|
Я прикусила губу. Воистину, неплохая актриса мать Максима. Если тогда она походила на невменяюмую истеричку, то теперь передо мной сидела деловая дама, откровенно предлагающая мне сделку. — Мы понимаем друг друга. Я таких видела…
— Боюсь, вы во власти заблуждений, — заметила я.
— Я так не думаю, и твоя соседка — тоже! — мои щеки покраснели, и вдруг подумалось — действительно, рыбак рыбака видит издалека! — Она мне многое рассказала.

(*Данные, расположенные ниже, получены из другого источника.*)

-- ==== Sys2Proof/Machine/Inventory.lean ====
section
/-!
DEFINITION. The inventory engine (chapter 4): the anticollision of the three protocols, its reports to INVS, the merge
unit, the ager and the table commands.
-/

namespace Sys2Proof.Machine

/-- What the receiver passes to the engine of one frame event (R112): the event, the data bits with those captured, the
first collided bit (4095 when none), the number of collided bits and the level. -/
structure RxInfo where
  code : Nat
  bits : List Bool := []
  caps : List Bool := []
  cpos : Nat := 4095
  ncoll : Nat := 0
  rssi : Nat := 0
  /-- Serial number of the locate of the frame (R207). -/
  loc : Option Nat := none
  deriving DecidableEq, Repr

/-- CRC bytes that a CRC kind appends (R96). -/
def frameCrc (kind : Nat) (bs : List Byte) : List Byte :=
  if kind = 0 then [] else if kind = 1 then leBytes 2 (crcA bs) else leBytes 2 (crcB bs)

/-! ## Latched options (R115) and the configuration word (R232) -/

/-- RETRY. -/
def InvCtx.retry (c : InvCtx) : Nat := bitsOf c.ctl.toNat 12 4
/-- SHORTCUT. -/
def InvCtx.shortcut (c : InvCtx) : Bool := bitOf c.ctl.toNat 0
/-- IDENT mode. -/
def InvCtx.ident (c : InvCtx) : Bool := bitOf c.ctl.toNat 2
/-- PROTO of INVO. -/
def InvCtx.proto (c : InvCtx) : Nat := getBits c.cfg 0 2
/-- WAKE. -/
def InvCtx.wake (c : InvCtx) : Bool := bitOf c.cfg.toNat 2
/-- SLOTS16. -/
def InvCtx.slots16 (c : InvCtx) : Bool := bitOf c.cfg.toNat 3
/-- HOLD. -/
def InvCtx.hold (c : InvCtx) : Bool := bitOf c.cfg.toNat 4
/-- AFI_EN. -/
def InvCtx.afiEn (c : InvCtx) : Bool := bitOf c.cfg.toNat 5
/-- AFI. -/
def InvCtx.afi (c : InvCtx) : Byte := BitVec.ofNat 8 (getBits c.cfg 16 8)

/-- The bit chosen at a collision (R116). -/
def InvCtx.choose (c : InvCtx) (captured value : Bool) : Bool :=
  if captured && bitOf c.ctl.toNat 3 then value else !bitOf c.ctl.toNat 1

/-- RC of R133 by the counts so far. -/
def InvCtx.rcNow (c : InvCtx) : Byte :=
  if 0 < c.stackLeft then rcCollision else if c.tagErr then rcTagError else if c.sofSeen then rcDone else rcNoTag

/-! ## Reports (R233, R234) -/

/-- SIGHT word of a merged sighting. -/
def sightWord (r : Option (Nat × Bool)) : Word :=
  match r with
  | none => BitVec.ofNat 32 (2 ^ 28 + 2 ^ 15)
  | some (i, isNew) => BitVec.ofNat 32 (2 ^ 28 + i + 2 ^ 14 * isNew.toNat)

/-- SIGHT word of a held sighting. -/
def heldWord : Word := BitVec.ofNat 32 (2 ^ 28 + 2 ^ 16)

/-- ROUND word. -/
def roundWord (nodes : Nat) : Word := BitVec.ofNat 32 (2 ^ 29 + nodes)

/-- INVS of channel `n` returns a word. -/
def State.returnInvs (s : State) (n : Nat) (w : Word) (isEnd : Bool) : State :=
  match s.blockOf n with
  | some (.invs rd) => s.modSeq n fun q => q.takeInvs rd w isEnd
  | _ => s

/-- A round or pass has ended: its ROUND word is returned (R233), and a ROM routine holds its limits against it (R257). -/
def State.endRound (s : State) (n nodes : Nat) : State :=
  let s1 := s.modInv n fun c => { c with phase := .round }
  let s2 := match s1.jobLead n with
    | none => s1
    | some j => s1.noteRound j nodes
  s2.returnInvs n (roundWord nodes) false

/-- The inventory ends with a code. -/
def State.endInv (s : State) (n : Nat) (rc : Byte) : State :=
  (s.modInv n fun c => { c with phase := .ended, endRc := rc }).returnInvs n (endWord rc) true

/-- Hand the next sighting to the routine, or to the merge queue, which must have space (R114, R235). -/
def State.report (s : State) (n : Nat) : State :=
  let c := (s.ch n).inv
  match c.found with
  | [] => s
  | x :: rest =>
    if c.hold then
      ((s.noteSighting n x).modInv n fun c => { c with
        held := some { sight := x, handle := heldHandle + c.nHeld }, nHeld := c.nHeld + 1, found := rest }).returnInvs n
        heldWord false
    else if s.mergeQ.length < 64 then
      ({ s with mergeQ := s.mergeQ ++ [{ x with asked := true }] }.noteSighting n x).modInv n fun c => { c with found := rest, waiting := true }
    else s

/-! ## Frames -/

/-- Send an engine frame: bytes without CRC, its bits, the CRC kind appended and expected (R230, R233). -/
def State.engineSend (s : State) (n : Nat) (phase : InvPhase) (body : List Byte) (bits txCrc rxCrc : Nat) : State :=
  let c := (s.ch n).inv
  let tx := c.txMode.toNat
  if 12 ≤ tx ∨ 14 ≤ c.rxMode.toNat then s.seqFault n 1
  else if bits = 0 ∧ tx < 8 then s.seqFault n 7
  else if c.rxMode.toNat = 13 ∧ (s.ch n).seq.rawb = 0 then s.seqFault n 7
  else if s.teamAll n fun _ c => c.field == .off then s.seqFault n 6
  else
    let crc := if bits = 0 then [] else frameCrc txCrc body
    let r : TxReq :=
      { bytes := body ++ crc, bits := bits + 8 * crc.length, fifo := 0, engine := true, cont := false
        txMode := tx, rxMode := c.rxMode.toNat, rxCrc := rxCrc, rawb := (s.ch n).seq.rawb.toNat }
    (s.modCh n fun c => { c with txReq := some r, inv := { c.inv with phase := phase } }).tryTx n

/-- SEL of a cascade level, counted from 0. -/
def selByte (level : Nat) : Byte := BitVec.ofNat 8 (0x93 + 2 * level)

/-- Cascade level of a node. -/
def Node.level (x : Node) : Nat := x.lower.length / 3

/-- Bytes of the known bits of a node. -/
def Node.bytes (x : Node) : List Byte := bitsBytes 9 x.bits

/-- BCC of four bytes. -/
def bccOf (u : List Byte) : Byte := u.foldl (fun a b => a ^^^ b) 0

/-- NVB of R119. -/
def nvbOf (n : Nat) : Byte := BitVec.ofNat 8 (16 * (2 + n / 8) + n % 8)

/-- SELECT of four bytes at a level. -/
def State.sendSelect (s : State) (n : Nat) (phase : InvPhase) (level : Nat) (u : List Byte) : State :=
  s.engineSend n phase ([selByte level, 0x70] ++ u ++ [bccOf u]) 56 1 1

/-- ANTICOLLISION of the current node with its known bits. -/
def State.sendAc (s : State) (n : Nat) (phase : InvPhase) : State :=
  let x := (s.ch n).inv.cur
  s.engineSend n phase ([selByte x.level, nvbOf x.bits.length] ++ x.bytes) (16 + x.bits.length) 0 0

/-- REQA or WUPA (R122); `opening` when the stack is empty and the walk starts from the root. -/
def State.sendReqA (s : State) (n : Nat) (opening : Bool) : State :=
  s.engineSend n (.aReq opening) [if (s.ch n).inv.wake then 0x52 else 0x26] 7 0 0

/-! ## ISO/IEC 14443 A (R119 to R125) -/

/-- The next exchange of the current node: reselection from lower level `k` on, ANTICOLLISION, confirmation or
SELECT. -/
def State.nodeA (s : State) (n k : Nat) : State :=
  let c := (s.ch n).inv
  if 3 * k < c.cur.lower.length then
    s.sendSelect n (.aReselect k) k (0x88 :: (c.cur.lower.drop (3 * k)).take 3)
  else if c.cur.bits.length < 32 then s.sendAc n .aAc
  else if c.ident && !c.asSelect then
    if c.cur.bytes.headD 0 = 0x88 then
      (s.modInv n fun c => { c with asSelect := true }).sendSelect n .aSelect c.cur.level c.cur.bytes
    else s.sendAc n .aConfirm
  else s.sendSelect n .aSelect c.cur.level c.cur.bytes

/-- Take the next node from the stack in the walk of IDENT mode. A node of cascade level 2 or 3 is handled as in SELECT mode
(R125). -/
def State.popIdent (s : State) (n : Nat) : State :=
  let c := (s.ch n).inv
  match c.stack with
  | [] => s.endInv n c.rcNow
  | x :: rest => (s.modInv n fun c => { c with cur := x, stack := rest, asSelect := !x.lower.isEmpty }).nodeA n 0

/-- The current node is done with: the walk goes on from the stack (R122, R125). -/
def State.nextA (s : State) (n : Nat) : State :=
  let c := (s.ch n).inv
  if c.ident && !c.asSelect then s.popIdent n
  else
    s.endRound n c.stack.length

/-- After the report of a pass: REQA or WUPA again, for the root or the next node (R122). In IDENT mode it comes before the walk
goes on from an empty stack too, and the inventory ends whatever answers it (R125): DEDUCED, log entry 109. -/
def State.passA (s : State) (n : Nat) : State :=
  let c := (s.ch n).inv
  match c.stack with
  | [] =>
    if c.ident then s.engineSend n .aLast [if c.wake then 0x52 else 0x26] 7 0 0
    else (s.modInv n fun c => { c with cur := {}, asSelect := false }).sendReqA n true
  | x :: rest => (s.modInv n fun c => { c with
      cur := x, stack := rest, asSelect := c.ident && !x.lower.isEmpty }).sendReqA n false

/-- An exchange of the current node failed: repeat it, or abandon the node (R118). -/
def State.retryA (s : State) (n : Nat) (again : State → State) : State :=
  let c := (s.ch n).inv
  if c.cur.tries < c.retry then again (s.modInv n fun c => { c with cur := { c.cur with tries := c.cur.tries + 1 } })
  else (s.modInv n fun c => { c with stackLeft := c.stackLeft + 1 }).nextA n

/-- A tag error: the node is abandoned (R123). -/
def State.tagErrA (s : State) (n : Nat) : State := (s.modInv n fun c => { c with tagErr := true }).nextA n

/-- Push a node; a full stack of 256 discards it (R117). -/
def InvCtx.push (c : InvCtx) (x : Node) : InvCtx :=
  if c.stack.length < 256 then { c with stack := x :: c.stack } else { c with stackLeft := c.stackLeft + 1 }

/-- The sighting that a channel makes now. -/
def State.sightingAt (s : State) (n : Nat) (proto : BitVec 3) (id : List Byte) (info : Nat) (part vol : Bool)
    (r : RxInfo) : Sighting :=
  { proto := proto, id := id, info := BitVec.ofNat 16 info, infoPart := part, volatile := vol
    ch := Fin.ofNat 8 n, coil := (s.ch n).curPos, rssi := r.rssi, loc := r.loc, job := ((s.jobLead n).map fun j => j.id).getD 0 }

/-- A sighting of ISO/IEC 14443 A (R122, R124, R138). -/
def State.foundA (s : State) (n : Nat) (sak : Option Byte) (r : RxInfo) : State :=
  let c := (s.ch n).inv
  let id := c.cur.lower ++ c.cur.bytes
  let x := s.sightingAt n 0 id ((sak.getD 0).toNat + 256 * c.atqa.toNat) sak.isNone
    (id.headD 0 == 0x08) r
  (s.modInv n fun c => { c with phase := .aSighted, found := [x] }).report n

/-- A clean exchange of a node: its count of tries starts again. -/
def State.cleanTry (s : State) (n : Nat) : State := s.modInv n fun c => { c with cur := { c.cur with tries := 0 } }

/-- The answer to ANTICOLLISION (R116, R119 to R121). A clean answer of another length than 40 bits is repeated like a failed
exchange: DESIGN CHOICE, log entry 108. -/
def State.eventAc (s : State) (n : Nat) (r : RxInfo) : State :=
  let c := (s.ch n).inv
  let m := c.cur.bits.length
  let all := c.cur.bits ++ r.bits
  let again (s : State) : State := s.sendAc n .aAc
  if r.code = 1 then s.nextA n
  else if 0 < r.ncoll then
    let k := m + r.cpos
    if 32 ≤ k then s.retryA n again
    else
      let b := c.choose (r.caps.getD r.cpos false) (r.bits.getD r.cpos false)
      let sib : Node := { lower := c.cur.lower, bits := all.take k ++ [!b] }
      (s.modInv n fun c => { c.push sib with cur := { c.cur with bits := all.take k ++ [b], tries := 0 } }).nodeA n 4
  else if r.code = 0 ∧ all.length = 40 then
    let u := bitsBytes 5 all
    if bccOf (u.take 4) = u.getD 4 0 then
      (s.modInv n fun c => { c with cur := { c.cur with bits := all.take 32, tries := 0 } }).nodeA n 4
    else s.retryA n again
  else s.retryA n again

/-- Four bits that answer SELECT as a NAK: any but the ACK 0xA (R123). The CRC over a partial byte makes them F_CODING (R101). -/
def RxInfo.nak (r : RxInfo) : Bool := r.code == 6 && r.bits.length == 4 && r.ncoll == 0 && bitsNat r.bits != 0xA

/-- The answer to SELECT of the current level (R122, R123). An answer with collided bits is repeated like a failed exchange,
and a SAK with the cascade bit at level 3 is a tag error: DESIGN CHOICE, log entry 88. -/
def State.eventSelect (s : State) (n : Nat) (r : RxInfo) : State :=
  let c := (s.ch n).inv
  let again (s : State) : State := s.sendSelect n .aSelect (s.ch n).inv.cur.level (s.ch n).inv.cur.bytes
  if r.code = 1 then s.nextA n
  else if (r.code = 0 ∨ r.code = 2) ∧ r.bits.length = 8 then
    let sak := BitVec.ofNat 8 (bitsNat r.bits)
    if bitOf sak.toNat 2 then
      if 2 ≤ c.cur.level then s.tagErrA n
      else (s.modInv n fun c => { c with cur := { lower := c.cur.lower ++ c.cur.bytes.drop 1 } }).nodeA n 4
    else (s.cleanTry n).foundA n (some sak) r
  else if r.nak then s.tagErrA n
  else s.retryA n again

/-- A frame event of an ISO/IEC 14443 A inventory. A confirming query without an answer drops its node, as any node query
does (R118, R124): DEDUCED, log entry 89. -/
def State.eventA (s : State) (n : Nat) (r : RxInfo) : State :=
  let c := (s.ch n).inv
  match c.phase with
  | .aReq opening =>
    if opening && r.code == 1 then s.endInv n c.rcNow
    else (s.modInv n fun c => { c with atqa := BitVec.ofNat 8 (bitsNat (r.bits.take 8)) }).nodeA n 0
  | .aReselect k =>
    if r.code = 1 then s.nextA n
    else if r.code = 0 ∨ r.code = 2 then (s.cleanTry n).nodeA n (k + 1)
    else if r.nak then s.tagErrA n
    else s.retryA n fun s => s.nodeA n k
  | .aAc => s.eventAc n r
  | .aConfirm =>
    if r.code = 1 then s.nextA n
    else if r.code = 0 ∧ r.bits.length = 8 ∧ BitVec.ofNat 8 (bitsNat r.bits) = bccOf c.cur.bytes then
      (s.cleanTry n).foundA n none r
    else s.retryA n fun s => s.sendAc n .aConfirm
  | .aSelect => s.eventSelect n r
  | .aLast => s.endInv n c.rcNow
  | .aHlta => if r.code = 1 then s.nextA n else s.tagErrA n
  | _ => s

/-! ## ISO/IEC 14443 B (R126 to R128) -/

/-- Code of a slot count. -/
def slotCode (k : Nat) : Nat := if k = 1 then 0 else if k = 2 then 1 else if k = 4 then 2 else if k = 8 then 3 else 4

/-- Send REQB or WUPB (slot 1) or the Slot-MARKER of slot `k`. -/
def State.sendSlotB (s : State) (n k : Nat) : State :=
  let c := (s.ch n).inv
  if k ≤ 1 then
    s.engineSend n (.bSlot 1) [0x05, if c.afiEn then c.afi else 0, BitVec.ofNat 8 (slotCode c.bN + 8 * c.wake.toNat)] 24 2 2
  else s.engineSend n (.bSlot k) [BitVec.ofNat 8 (16 * (k - 1) + 5)] 8 2 2

/-- Slot count of the next round (R127). -/
def nextSlots (k coll empty : Nat) : Nat :=
  if k ≤ 2 * coll then min 16 (2 * k) else if coll = 0 ∧ k ≤ 2 * empty then max 1 (k / 2) else k

/-- Go on after slot `k`: the next slot, or the round's report. -/
def State.afterSlotB (s : State) (n k : Nat) : State :=
  let c := (s.ch n).inv
  if k < c.bN then s.sendSlotB n (k + 1)
  else s.endRound n c.coll

/-- After the report of a round: the inventory ends, or the next round starts (R127). -/
def State.roundB (s : State) (n : Nat) : State :=
  let c := (s.ch n).inv
  if c.good = 0 ∧ c.coll = 0 then s.endInv n c.rcNow
  else
    (s.modInv n fun c => { c with bN := nextSlots c.bN c.coll c.empty, good := 0, coll := 0, empty := 0 }).sendSlotB n 1

/-- A frame event of an ISO/IEC 14443 B inventory. HLTB without an answer is a tag error, like any answer but 0x00 (R126):
DEDUCED, log entry 90. -/
def State.eventB (s : State) (n : Nat) (r : RxInfo) : State :=
  let c := (s.ch n).inv
  match c.phase with
  | .bSlot k =>
    if r.code = 1 then (s.modInv n fun c => { c with empty := c.empty + 1 }).afterSlotB n k
    else if r.code = 0 then
      let d := bitsBytes 12 r.bits
      let x := s.sightingAt n 1 ((d.drop 1).take 4) ((d.getD 10 0).toNat + 256 * (d.getD 5 0).toNat) false
        (bitOf c.ctl.toNat 5) r
      (s.modInv n fun c => { c with good := c.good + 1, cand := some x }).engineSend n (.bHltb k)
        (0x50 :: (d.drop 1).take 4) 40 2 2
    else (s.modInv n fun c => { c with coll := c.coll + 1 }).afterSlotB n k
  | .bHltb k =>
    if r.code = 0 ∧ bitsBytes 2 r.bits = [0x00] then
      (s.modInv n fun c => { c with phase := .bSighted k, found := c.cand.toList, cand := none }).report n
    else (s.modInv n fun c => { c with tagErr := true, cand := none }).afterSlotB n k
  | _ => s

/-! ## ISO/IEC 15693 (R129 to R131, R511) -/

/-- The data-rate flag (R511). -/
def InvCtx.rateFlag (c : InvCtx) : Nat := rateBit (c.rxMode.toNat - 8)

— Ничего особого она рассказать не могла, — заметила я, чувствуя, как в душе просыпается раздражение. Господи, о чем мне с ней разговаривать? Она уже все решила, таких не переубедишь! Да и стоит ли? — Большую часть вы с ней додумали.
— Людей не обманешь, — засмеялась мать Максима. Как же ее зовут? А какая, впрочем, разница! — Моя мама…
— Про вашу маму не надо! — зло ответила я. — Вы не хуже меня знаете…
— Знаю, детка, — прервала меня гостья, приканчивая один кусок торта и принимаясь за второй. Видимо, неприятный разговор аппетита ей не убавил, а мне стало жаль максимкиного торта. — Все знаю, все знаю. И то, что Максима против бабки настроила, что уехал он от нее в Рождество. А тебя не волнует, что у старушки был инфаркт? И это в такой великий праздник?
— У таких инфаркта не бывает, а если бывает, то не от приступов совести. — усмехнулась я. — Она меня вовсе не жалела, не так ли?
Почему должна жалеть я? Жалеть и ее, и вас? О, да вы схватились за грудь! Наверное, будете играть на моей совести, рассказывать, как вы больны и как вам плохо, и все из-за меня! Только, знаете, на меня не действует. Так что не тратьте и мое, и свое время, и не рассказывайте мне про ваше больное сердце, про ваши болячки вообще, про расшатанную нервную систему, хотя в последнее я поверю… Мама Максима бросила на меня гневный взгляд, но я лишь сыграла в дурочку и дружески улыбнулась. Гостья опустила глаза. Дуэль продолжалась.
— Тебя ничем не проймешь… — прошептала она.
— Семейным шантажом — точно не проймешь, вы правы — невозмутимо ответила я. — Думаете, я не проходила все это? Чуть что — я болею, сердце… После каждой такой сцены любовь, дарованная тает, и возникает жалость, замешанная на презрении. Потому что конфликты не решаются шантажом, а откладываются. До сих пор не поняли?
— Ты много говоришь, девочка, — мягко сказала гостья. — Книжек умных начиталась? Совести у тебя нет.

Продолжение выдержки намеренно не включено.